With the following code, I can get the id of test_df side by side with the value from nb_y . 通过以下代码，我可以与test_df的值并排获得nb_y 。

for f, b in zip(test_df['review_id'], nb_y):
    print(f, b)

Result: 结果：

Now, what I want is, from the result above, I append the values of nb_y from the next iterations to their corresponding ids. 现在，我想要的是，根据上面的结果，我将下一次迭代中的nb_y值附加到其对应的id中。

I hope this is not too confusing, I will try to expand more if my question is not clear enough. 我希望这不会太令人困惑，如果我的问题不够清楚，我将尝试扩大范围。 Thanks in advance. 提前致谢。

Answer 1

I am not sure if I understand the problem correctly and how the rest of your code works but I assume the following code might do what you need. 我不确定我是否正确理解问题以及其余代码的工作方式，但是我认为以下代码可以满足您的需求。 Let me know if it works or if there is something wrong with the answer. 让我知道它是否有效或答案是否有问题。

dictionary = {}
for i in range(0, n_loop):
    train_df, test_df = train_test_split(df, test_size=0.3)
    ....
    nb_y = classify_nb_report(X_train_vectorized, y_train, X_test_vectorized, y_test)
    id = test_df['review_id']
    if not id in dictionary.keys():
        dictionary[id] = [nb_y]
    else:
        dictionary[id].append(nb_y)

Answer 2

After referring to this and this , I finally came up with my own solution. 指的是经过这个和这个，我终于想出了自己的解决方案。 I turned the code above into something like this. 我把上面的代码变成了这样的东西。

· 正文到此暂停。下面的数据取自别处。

/-- The engine stopped: outside RUN the link blocks send the codes of R157; producers stop, AUTO pending, holds, a hand-over and
engine debug mode end (R145, R196, R199, R374). -/
def stopEngine (s : State) : State :=
  let s := noteDisagree (leaveRun s)
  let s := { s with
    en := { s.en with scanning := false, reverify := false, haltScan := false, haltedRun := false, haltedAgain := false, debug := false, holds := [],
                      mode := { s.en.mode with pending := false, diff := [] } },
    dev := { s.dev with handover := 0 } }
  endModeRequest s

/-- FAULT entered (R158, Table 3-7): the engine stops; re-verification runs or, on the way to LOCKOUT, does not (R159). -/
def faultEntry (verify : Bool) (code detail : Byte) (s : State) : State :=
  let s := stopEngine s
  let s := { s with
    dev := { s.dev with faultCode := code, faultDetail := detail, faultCount := inc8 s.dev.faultCount },
    en := { s.en with reverify := verify, reverifyOk := s.en.reverifyOk && !verify } }
  setState .fault code.toNat s

/-- An entry into FAULT (R158, R159, Table 3-7): the engine stops and re-verification runs. -/
def enterFault (code detail : Byte) (s : State) : State := faultEntry true code detail s

/-- RUN or STOP, the states from which a failure enters FAULT (Table 3-7). -/
def stateRunStop (s : State) : Bool := s.dev.dvState == .run || s.dev.dvState == .stop

/-- An entry into LOCKOUT (R67, R160): the latch is set and no re-verification runs. -/
def enterLockout (why : Nat) (s : State) : State :=
  let s := { s with aorf := Aorf.seal { s.aorf with lockout := true }, en := { s.en with reverify := false } }
  setState .lockout why s

/-- EN_CHECK from its fields (Table 7-4). -/
def checkWord (signal kind block link : Nat) : Word :=
  pack [(0, signal % 4096), (12, kind % 16), (16, block % 1024), (26, link % 8)]

/-- A coding failure (R158, R160): FAULT, and LOCKOUT at once where the last counted one lies within the window.
The event is raised first; the failure and its age are kept in the parameter store. While a core halt holds RUN or STOP, the engine
stops, the failure is counted and judged as it is found, and the device enters FAULT when the core is released (R373, log entry 91). -/
def codingFailure (code : Byte) (check : Word) (detail : Byte) (evCode : Half) (evArg : DWord) (s : State) : State :=
  if stateRunStop s then
    let again := inWindow s
    let s := { s with en := { s.en with check := check } }
    let s := faultEntry (!again) code detail (raise 226 evCode .fault evArg s)
    let s := storeItem (fun p => { p with failAge := some 0 }) s
    if again then enterLockout code.toNat s else s
  else if s.dev.dvState == .debugHalt && (s.dev.heldState == .run || s.dev.heldState == .stop) && !s.en.haltedRun then
    let again := inWindow s
    let s := storeItem (fun p => { p with failAge := some 0 }) (raise 226 evCode .fault evArg s)
    { s with en := { s.en with check := check, scanning := false, haltScan := false, haltedRun := true, haltedAgain := again },
             dev := { s.dev with faultCode := code, faultDetail := detail } }
  else s

/-- The settings that the active image carries as defaults, else the compiler's (R65, R404); the enables of sources 239 to 255
are RO 0 (Table 15-9), and PAUSED is 0 after every reset (R364). -/
def defaultsOf (s : State) : Settings :=
  let d := (s.en.image.map Image.defaults).getD Settings.compiler
  { d with paused := false, evEnable := updVec d.evEnable 7 (fun w => w &&& 0x7FFF) }

/-- The AORF flag follows the present state of the settings: any difference from its default sets it (R65). -/
def noteSettings (s : State) : State :=
  { s with aorf := Aorf.seal { s.aorf with settingsDiffer := decide (s.set ≠ defaultsOf s) } }

/-- TSYNC_OUT is held low unless it is enabled and the quality allows it (R51). -/
def tsyncAllowed (s : State) : Bool := s.set.tsyncEn && (s.tb.holds || s.set.tsyncAlways)

def tsyncGate (s : State) : State :=
  { s with dev := { s.dev with tsyncOut := s.dev.tsyncOut && tsyncAllowed s } }

/-! ## Reset assertion (R57, R58, R64) -/

/-- Reset kinds (Table 3-2); their codes run from 1 to 9. -/
inductive Kind where
  | powerOn | brownOut | pin | watchdog | clockWindow | cold | warm | debug | dormantWake
deriving DecidableEq, Repr

def Kind.code : Kind → Nat
  | .powerOn => 1 | .brownOut => 2 | .pin => 3 | .watchdog => 4 | .clockWindow => 5 | .cold => 6 | .warm => 7
  | .debug => 8 | .dormantWake => 9

/-- The rank of a kind, the most destructive first (R58). -/
def Kind.rank : Kind → Nat
  | .powerOn => 0 | .brownOut => 1 | .clockWindow => 2 | .dormantWake => 3 | .cold => 4 | .pin => 5 | .watchdog => 6
  | .warm => 7 | .debug => 8

/-- The kind of a code. -/
def Kind.ofCode : Nat → Kind
  | 1 => .powerOn | 2 => .brownOut | 3 => .pin | 4 => .watchdog | 5 => .clockWindow | 6 => .cold | 7 => .warm
  | 8 => .debug | _ => .dormantWake

/-- The kinds that keep the time counter (R34, Table 3-5). -/
def Kind.keepsTime : Kind → Bool
  | .pin | .watchdog | .warm | .debug => true
  | _ => false

/-- The kinds that can tear a store write (R250). -/
def Kind.tears : Kind → Bool
  | .powerOn | .brownOut | .clockWindow => true
  | _ => false

/-- Time quality after a reset that keeps the counter (R34). -/
def Quality.afterReset (q : Quality) (lockSecs : Nat) (drift : Bool) : Quality :=
  match q with
  | .unsync => .unsync
  | .holdover => if drift then .unsync else .holdover
  | _ => if 600 ≤ lockSecs && !drift then .holdover else .unsync

/-- The time base after a reset (R34): what judges the sources starts afresh; a change of quality is recorded in boot
(R44). -/
def TimeBase.afterReset (keeps : Bool) (t : TimeBase) : TimeBase :=
  let q := if keeps then t.quality.afterReset t.lockSecs.toNat t.drift else .unsync
  let was := t.qualityWas.getD t.quality
  let was := if was != q then some was else none
  if keeps then
    { TimeBase.new with
      counter := t.counter, acc := t.acc, rate := t.rate, lockSecs := t.lockSecs, quality := q, qualityWas := was,
      holdoverUs := if t.quality = .holdover then t.holdoverUs else 0, timeSetValid := t.timeSetValid, drift := t.drift,
      devPpm := t.devPpm }
  else { TimeBase.new with qualityWas := was }

/-- The record the journal writer writes next: a gap record, or the oldest queued event that may be numbered. -/
def recordInHand (s : State) : Option Record :=
  if gapEnds s then some (gapRecord s)
  else if noSlot s || nvBothOut s then none
  else s.jr.queue.head?.map (fun e => nextRecord e s)

/-- A record cut off once its NVA copy was whole: recovery completes it; the only copy of one macro is the record. -/
def tearRecord (r : Record) (s : State) : State :=
  if !degraded s then { s with nv := { s.nv with torn := some (.record r) } }
  else if !s.nv.live.nvaOut then commitRecord r s
  else s

/-- A record cut off in its first copy: the slot's old content is lost where no other macro holds it. -/
def tearSlot (s : State) : State :=
  if degraded s then
    { s with nv := { s.nv with records := withoutSlot (slotOf (seqNext s.nv.head)) s.nv.records } }
  else s

/-- The store write in hand at a reset that can tear one (R250, R251); the packets' ACCEPT chains are torn as they arrive. -/
def tearWrite (k : Kind) (t : Tear) (s : State) : State :=
  if !k.tears || !live s || s.db.coreHalted then s
  else match t, recordInHand s with
    | .afterNva, some r => tearRecord r s
    | .beforeNva, some _ => tearSlot s
    | .parameter, _ =>
      if s.nv.due && !nvBothOut s then
        let q := s.nv.paramSeq + 1
        { s with nv := { s.nv with slots := s.nv.slots.filter (fun x =>
            !(x.inB == paramInB q s && x.slot == paramSlot q s)) } }
      else s
    | .outcome, _ =>
      if !degraded s && s.nv.lastE != 0 then { s with nv := { s.nv with torn := some .outcome } } else s
    | _, _ => s

/-- The always-on register file at a reset with the recorded cause k (R64, R67, Table 3-5): joined to an asserted reset
or not, clearing the LOCKOUT latch or not, with the state before the reset. -/
def Aorf.atReset (k : Kind) (joined clears : Bool) (last : DvState) (a : Aorf) : Aorf :=
  match k with
  | .powerOn | .brownOut => Aorf.seal Aorf.new
  | _ =>
    let a := { a with lockout := a.lockout && !clears, settingsDiffer := false }
    Aorf.seal (if joined then a else { a with lastState := last.code, resetCount := inc8 a.resetCount })

/-- The marionette port at a reset: only DEBUG keeps breakpoints, watchpoints and the unlock (Table 3-5, R371; R331 differs: DEDUCED,
log entry 111). -/
def Debug.atReset (k : Kind) (d : Debug) : Debug :=
  match k with
  | .debug => { Debug.new with unlocked := d.unlocked, bps := d.bps, wpAddr := d.wpAddr, wpCtrl := d.wpCtrl }
  | _ => Debug.new

/-- A reset is asserted already, so that a further cause joins it (R58, R61, R378). -/
def Phase.asserted : Phase → Bool
  | .running | .dormant => false
  | _ => true

/-- The cause a reset records when cause k comes (R58): alone, or the highest ranked of the joined ones. -/
def recordedCause (k : Kind) (s : State) : Kind :=
  let prior := Kind.ofCode s.dev.cause.toNat
  if s.dev.phase.asserted && decide (prior.rank ≤ k.rank) then prior else k

/-- CAUSES_SEEN with cause k (R58, Table 3-10). -/
def causesWith (k : Kind) (s : State) : BitVec 9 :=
  (if s.dev.phase.asserted then s.dev.causesSeen else 0) ||| (1 <<< (k.code - 1))

/-- The device registers while a reset with the recorded cause r is asserted (R57, R58, R65, R66, Table 3-10). -/
def Dev.atReset (k r : Kind) (byNrst : Bool) (seen : BitVec 9) (differed : Bool) (held : Bool) (d : Dev) : Dev :=
  let joined := d.phase.asserted
  let lost := r == .powerOn || r == .brownOut
  { Dev.new with
    phase := if k == .clockWindow || d.phase == .clockHeld then .clockHeld else .inReset,
    cause := BitVec.ofNat 4 r.code, causesSeen := seen, defaultsRestored := lost || differed,
    wakeSrc := (joined && d.wakeSrc) || (k == .dormantWake && byNrst),
    clockWhy := if k == .clockWindow || joined then d.clockWhy else 0,
    lockoutHeld := held, tsyncOut := d.tsyncOut && r.keepsTime }

/-- A reset of kind k asserted (R57, R58, R64, R65): the survival matrix is applied for the recorded cause. -/
def assertReset (k : Kind) (byNrst : Bool) (t : Tear) (s : State) : State :=
  let joined := s.dev.phase.asserted
  let seen := causesWith k s
  let r := recordedCause k s
  let clears := seen.getLsbD 2 || (k == .dormantWake && byNrst)
  let differed := if joined then s.dev.defaultsRestored else s.aorf.settingsDiffer
  let s := tearWrite k t s
  let aorf := s.aorf.atReset r joined clears s.dev.dvState
  tsyncGate { s with
    dev := s.dev.atReset k r byNrst seen differed aorf.lockout, aorf := aorf, tb := s.tb.afterReset r.keepsTime,
    set := defaultsOf s, jr := Journal.new, hb := HostBus.new, cm := Cmd.new,
    en := { Engine.new with image := s.en.image }, sf := Sfl.new, ent := Entropy.new,
    links := Vector.replicate 8 Link.new, short := ShortSt.new, wp := Printer.new,
    fu := { s.fu with xfer := none, patchSet := [], armed := 0 }, db := s.db.atReset r, sram := [] }

end Sys2Proof.Machine
end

def classify_nb_report(X_train_vectorized, y_train, X_test_vectorized, y_test):
    clf = MultinomialNB()

    # TRAIN THE CLASSIFIER WITH AVAILABLE TRAINING DATA
    clf.fit(X_train_vectorized, y_train)

    y_pred_class = clf.predict(X_test_vectorized)

    return y_pred_class


nb_y_list = []

for i in range(0, n_loop):
    train_df, test_df = train_test_split(df, test_size=0.3)
    ....
    nb_y = classify_nb_report(X_train_vectorized, y_train, X_test_vectorized, y_test)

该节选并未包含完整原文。